EXERCISE PROMPT: How many of the lines below contain the word "execWeightCommit"? Only the number is wanted.

===============

theorem lateEnds_changes {Q : List Block} {s0 : State} {s : State} (hq : subParts [.clusters, .sched] Q = true) (hk : OnlyChanges Q s0 s) :
    OnlyChanges Q s0 (lateEnds s) := by
  unfold lateEnds
  repeat' (first
    | with_reducible assumption
    | ((with_reducible refine .inr (subParts_mem hq ?_)); rfl)
    | with_reducible exact .inl rfl
    | with_reducible apply foldl_changes
    | with_reducible apply foldl_changes_fst
    | with_reducible apply foldl_changes_snd
    | with_reducible apply effectiveEnd_changes (hq := subParts_trans rfl hq)
    | with_reducible refine changes_ite ?_ ?_
    | (with_reducible refine changesParts_of ?_ ?_ ?_ ?_ ?_ ?_ ?_ ?_ ?_ ?_ ?_ ?_ ?_ ?_ ?_ ?_ ?_ ?_ ?_ ?_)
    | simp only [changes_mk]
    | with_reducible intro _
    | split
    | dsimp only [id])

theorem slotBegins_changes {Q : List Block} {s0 : State} {j : Nat} {t : Nat} {s : State} (hq : subParts [.maint, .clusters, .sched, .req] Q = true) (hk : OnlyChanges Q s0 s) :
    OnlyChanges Q s0 (slotBegins j t s) := by
  unfold slotBegins
  repeat' (first
    | with_reducible assumption
    | ((with_reducible refine .inr (subParts_mem hq ?_)); rfl)
    | with_reducible exact .inl rfl
    | with_reducible apply foldl_changes
    | with_reducible apply foldl_changes_fst
    | with_reducible apply foldl_changes_snd
    | with_reducible apply clusterUpd_changes (hq := subParts_trans rfl hq)
    | with_reducible apply lateEnds_changes (hq := subParts_trans rfl hq)
    | with_reducible apply effectiveEnd_changes (hq := subParts_trans rfl hq)
    | with_reducible apply switchAway_changes (hq := subParts_trans rfl hq)
    | with_reducible apply rebindAll_changes (hq := subParts_trans rfl hq)
    | with_reducible apply postWaiting_changes (hq := subParts_trans rfl hq)
    | with_reducible apply vtRefresh_changes (hq := subParts_trans rfl hq)
    | with_reducible refine changes_ite ?_ ?_
    | (with_reducible refine changesParts_of ?_ ?_ ?_ ?_ ?_ ?_ ?_ ?_ ?_ ?_ ?_ ?_ ?_ ?_ ?_ ?_ ?_ ?_ ?_ ?_)
    | simp only [changes_mk]
    | with_reducible intro _
    | split
    | dsimp only [id])

theorem frameStart_changes {Q : List Block} {s0 : State} {s : State}  (hq : subParts [.maint, .clusters, .sched, .req] Q = true) (hk : OnlyChanges Q s0 s) :
    OnlyChanges Q s0 (frameStart s) := by
  unfold frameStart
  repeat' (first
    | with_reducible assumption
    | ((with_reducible refine .inr (subParts_mem hq ?_)); rfl)
    | with_reducible exact .inl rfl
    | with_reducible apply slotBegins_changes (hq := subParts_trans rfl hq)
    | with_reducible refine changes_ite ?_ ?_
    | (with_reducible refine changesParts_of ?_ ?_ ?_ ?_ ?_ ?_ ?_ ?_ ?_ ?_ ?_ ?_ ?_ ?_ ?_ ?_ ?_ ?_ ?_ ?_)
    | simp only [changes_mk]
    | with_reducible intro _
    | split
    | dsimp only [id])

theorem execFrameStart_changes {Q : List Block} {s0 : State} {s : State}  (hq : subParts [.maint, .clusters, .sched, .req] Q = true) {tt : State} (hk : OnlyChanges Q s0 s) (eq_ : execFrameStart s = .next tt) : OnlyChanges Q s0 tt := by
  unfold execFrameStart at eq_
  repeat' (first | split at eq_ | dsimp only at eq_)
  all_goals (first | (injection eq_ with eq_; subst eq_) | (cases eq_))
  repeat' (first
    | with_reducible assumption
    | ((with_reducible refine .inr (subParts_mem hq ?_)); rfl)
    | with_reducible exact .inl rfl
    | with_reducible apply frameStart_changes (hq := subParts_trans rfl hq)
    | with_reducible refine changes_ite ?_ ?_
    | (with_reducible refine changesParts_of ?_ ?_ ?_ ?_ ?_ ?_ ?_ ?_ ?_ ?_ ?_ ?_ ?_ ?_ ?_ ?_ ?_ ?_ ?_ ?_)
    | simp only [changes_mk]
    | with_reducible intro _
    | split
    | dsimp only [id])

theorem execSlotEnd_changes {Q : List Block} {s0 : State} {s : State}  (hq : subParts [.maint, .clusters, .sched, .req] Q = true) {tt : State} (hk : OnlyChanges Q s0 s) (eq_ : execSlotEnd s = .next tt) : OnlyChanges Q s0 tt := by
  unfold execSlotEnd at eq_
  repeat' (first | split at eq_ | dsimp only at eq_)
  all_goals (first | (injection eq_ with eq_; subst eq_) | (cases eq_))
  repeat' (first
    | with_reducible assumption
    | ((with_reducible refine .inr (subParts_mem hq ?_)); rfl)
    | with_reducible exact .inl rfl
    | with_reducible apply slotBegins_changes (hq := subParts_trans rfl hq)
    | with_reducible refine changes_ite ?_ ?_
    | (with_reducible refine changesParts_of ?_ ?_ ?_ ?_ ?_ ?_ ?_ ?_ ?_ ?_ ?_ ?_ ?_ ?_ ?_ ?_ ?_ ?_ ?_ ?_)
    | simp only [changes_mk]
    | with_reducible intro _
    | split
    | dsimp only [id])

theorem execEffectiveSlotEnd_changes {Q : List Block} {s0 : State} {ctx : FnId} {s : State}  (hq : subParts [.clusters, .sched, .req] Q = true) {tt : State} (hk : OnlyChanges Q s0 s) (eq_ : execEffectiveSlotEnd ctx s = .next tt) : OnlyChanges Q s0 tt := by
  unfold execEffectiveSlotEnd at eq_
  repeat' (first | split at eq_ | dsimp only at eq_)
  all_goals (first | (injection eq_ with eq_; subst eq_) | (cases eq_))
  repeat' (first
    | with_reducible assumption
    | ((with_reducible refine .inr (subParts_mem hq ?_)); rfl)
    | with_reducible exact .inl rfl
    | with_reducible apply effectiveEnd_changes (hq := subParts_trans rfl hq)
    | with_reducible apply rebindAll_changes (hq := subParts_trans rfl hq)
    | with_reducible refine changes_ite ?_ ?_
    | (with_reducible refine changesParts_of ?_ ?_ ?_ ?_ ?_ ?_ ?_ ?_ ?_ ?_ ?_ ?_ ?_ ?_ ?_ ?_ ?_ ?_ ?_ ?_)
    | simp only [changes_mk]
    | with_reducible intro _
    | split
    | dsimp only [id])

theorem execSaveComplete_changes {Q : List Block} {s0 : State} {cl : ClusterId} {s : State} {tt : State} (hq : subParts [.clusters, .sched, .req] Q = true) (hk : OnlyChanges Q s0 s) (eq_ : execSaveComplete cl s = .next tt) : OnlyChanges Q s0 tt := by
  unfold execSaveComplete at eq_
  repeat' (first | split at eq_ | dsimp only at eq_)
  all_goals (first | (injection eq_ with eq_; subst eq_) | (cases eq_))
  repeat' (first
    | with_reducible assumption
    | ((with_reducible refine .inr (subParts_mem hq ?_)); rfl)
    | with_reducible exact .inl rfl
    | with_reducible apply rebind_changes (hq := subParts_trans rfl hq)
    | with_reducible apply saveEnd_changes (hq := subParts_trans rfl hq)
    | with_reducible apply vtRefresh_changes (hq := subParts_trans rfl hq)
    | with_reducible refine changes_ite ?_ ?_
    | (with_reducible refine changesParts_of ?_ ?_ ?_ ?_ ?_ ?_ ?_ ?_ ?_ ?_ ?_ ?_ ?_ ?_ ?_ ?_ ?_ ?_ ?_ ?_)
    | simp only [changes_mk]
    | with_reducible intro _
    | split
    | dsimp only [id])

theorem execRestoreComplete_changes {Q : List Block} {s0 : State} {cl : ClusterId} {s : State}  (hq : subParts [.dev, .maint, .clusters, .sched, .req, .rma, .links, .out] Q = true) {tt : State} (hk : OnlyChanges Q s0 s) (eq_ : execRestoreComplete cl s = .next tt) : OnlyChanges Q s0 tt := by
  unfold execRestoreComplete at eq_
  repeat' (first | split at eq_ | dsimp only at eq_)
  all_goals (first | (injection eq_ with eq_; subst eq_) | (cases eq_))
  repeat' (first
    | with_reducible assumption
    | ((with_reducible refine .inr (subParts_mem hq ?_)); rfl)
    | with_reducible exact .inl rfl
    | with_reducible apply restoreEnd_changes (hq := subParts_trans rfl hq)
    | with_reducible refine changes_ite ?_ ?_
    | (with_reducible refine changesParts_of ?_ ?_ ?_ ?_ ?_ ?_ ?_ ?_ ?_ ?_ ?_ ?_ ?_ ?_ ?_ ?_ ?_ ?_ ?_ ?_)
    | simp only [changes_mk]
    | with_reducible intro _
    | split
    | dsimp only [id])

theorem schedCode_changes {Q : List Block} {s0 : State} {c : Status} {s : State}  (hq : subParts [.sched] Q = true) (hk : OnlyChanges Q s0 s) :
    OnlyChanges Q s0 (schedCode c s) := by
  unfold schedCode
  repeat' (first
    | with_reducible assumption
    | ((with_reducible refine .inr (subParts_mem hq ?_)); rfl)
    | with_reducible exact .inl rfl
    | with_reducible refine changes_ite ?_ ?_
    | (with_reducible refine changesParts_of ?_ ?_ ?_ ?_ ?_ ?_ ?_ ?_ ?_ ?_ ?_ ?_ ?_ ?_ ?_ ?_ ?_ ?_ ?_ ?_)
    | simp only [changes_mk]
    | with_reducible intro _
    | split
    | dsimp only [id])

theorem schedCtl_changes {Q : List Block} {s0 : State} {w : CtlWrite} {own : Nat} {run : State → State} {s : State} (h_run : ∀ (u : State), OnlyChanges Q s0 u → OnlyChanges Q s0 (run u)) (hq : subParts [.sched] Q = true) (hk : OnlyChanges Q s0 s) :
    OnlyChanges Q s0 (schedCtl w own run s) := by
  unfold schedCtl
  repeat' (first
    | with_reducible assumption
    | ((with_reducible refine .inr (subParts_mem hq ?_)); rfl)
    | with_reducible exact .inl rfl
    | with_reducible apply schedCode_changes (hq := subParts_trans rfl hq)
    | with_reducible apply ctl_changes (hq := subParts_trans rfl hq)
    | with_reducible apply h_run
    | with_reducible refine changes_ite ?_ ?_
    | (with_reducible refine changesParts_of ?_ ?_ ?_ ?_ ?_ ?_ ?_ ?_ ?_ ?_ ?_ ?_ ?_ ?_ ?_ ?_ ?_ ?_ ?_ ?_)
    | simp only [changes_mk]
    | with_reducible intro _
    | split
    | dsimp only [id])

theorem execWeightCommit_changes {Q : List Block} {s0 : State} {w : CtlWrite} {s : State}  (hq : subParts [.sched] Q = true) {tt : State} (hk : OnlyChanges Q s0 s) (eq_ : execWeightCommit w s = .next tt) : OnlyChanges Q s0 tt := by
  unfold execWeightCommit at eq_
  repeat' (first | split at eq_ | dsimp only at eq_)
  all_goals (first | (injection eq_ with eq_; subst eq_) | (cases eq_))
  repeat' (first
    | with_reducible assumption
    | ((with_reducible refine .inr (subParts_mem hq ?_)); rfl)
    | with_reducible exact .inl rfl
    | with_reducible apply schedCode_changes (hq := subParts_trans rfl hq)
    | with_reducible apply schedCtl_changes (hq := subParts_trans rfl hq)
    | with_reducible refine changes_ite ?_ ?_
    | (with_reducible refine changesParts_of ?_ ?_ ?_ ?_ ?_ ?_ ?_ ?_ ?_ ?_ ?_ ?_ ?_ ?_ ?_ ?_ ?_ ?_ ?_ ?_)
    | simp only [changes_mk]
    | with_reducible intro _
    | split
    | dsimp only [id])

theorem execMeterDump_changes {Q : List Block} {s0 : State} {w : CtlWrite} {s : State}  (hq : subParts [.sched] Q = true) {tt : State} (hk : OnlyChanges Q s0 s) (eq_ : execMeterDump w s = .next tt) : OnlyChanges Q s0 tt := by
  unfold execMeterDump at eq_
  repeat' (first | split at eq_ | dsimp only at eq_)
  all_goals (first | (injection eq_ with eq_; subst eq_) | (cases eq_))
  repeat' (first
    | with_reducible assumption
    | ((with_reducible refine .inr (subParts_mem hq ?_)); rfl)
    | with_reducible exact .inl rfl
    | with_reducible apply schedCode_changes (hq := subParts_trans rfl hq)
    | with_reducible apply schedCtl_changes (hq := subParts_trans rfl hq)
    | with_reducible refine changes_ite ?_ ?_
    | (with_reducible refine changesParts_of ?_ ?_ ?_ ?_ ?_ ?_ ?_ ?_ ?_ ?_ ?_ ?_ ?_ ?_ ?_ ?_ ?_ ?_ ?_ ?_)
    | simp only [changes_mk]
    | with_reducible intro _
    | split
    | dsimp only [id])

theorem execParkWaits_changes {Q : List Block} {s0 : State} {w : CtlWrite} {s : State}  (hq : subParts [.sched] Q = true) {tt : State} (hk : OnlyChanges Q s0 s) (eq_ : execParkWaits w s = .next tt) : OnlyChanges Q s0 tt := by
  unfold execParkWaits at eq_
  repeat' (first | split at eq_ | dsimp only at eq_)
  all_goals (first | (injection eq_ with eq_; subst eq_) | (cases eq_))
  repeat' (first
    | with_reducible assumption
    | ((with_reducible refine .inr (subParts_mem hq ?_)); rfl)
    | with_reducible exact .inl rfl
    | with_reducible apply schedCtl_changes (hq := subParts_trans rfl hq)
    | with_reducible refine changes_ite ?_ ?_
    | (with_reducible refine changesParts_of ?_ ?_ ?_ ?_ ?_ ?_ ?_ ?_ ?_ ?_ ?_ ?_ ?_ ?_ ?_ ?_ ?_ ?_ ?_ ?_)
    | simp only [changes_mk]
    | with_reducible intro _
    | split
    | dsimp only [id])

theorem execSchedClr_changes {Q : List Block} {s0 : State} {w : CtlWrite} {s : State}  (hq : subParts [.sched] Q = true) {tt : State} (hk : OnlyChanges Q s0 s) (eq_ : execSchedClr w s = .next tt) : OnlyChanges Q s0 tt := by
  unfold execSchedClr at eq_
  repeat' (first | split at eq_ | dsimp only at eq_)
  all_goals (first | (injection eq_ with eq_; subst eq_) | (cases eq_))
  repeat' (first
    | with_reducible assumption
    | ((with_reducible refine .inr (subParts_mem hq ?_)); rfl)
    | with_reducible exact .inl rfl
    | with_reducible apply schedCode_changes (hq := subParts_trans rfl hq)
    | with_reducible apply schedCtl_changes (hq := subParts_trans rfl hq)
    | with_reducible refine changes_ite ?_ ?_
    | (with_reducible refine changesParts_of ?_ ?_ ?_ ?_ ?_ ?_ ?_ ?_ ?_ ?_ ?_ ?_ ?_ ?_ ?_ ?_ ?_ ?_ ?_ ?_)
    | simp only [changes_mk]
    | with_reducible intro _
    | split
    | dsimp only [id])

===============

YOUR SOLUTION: 2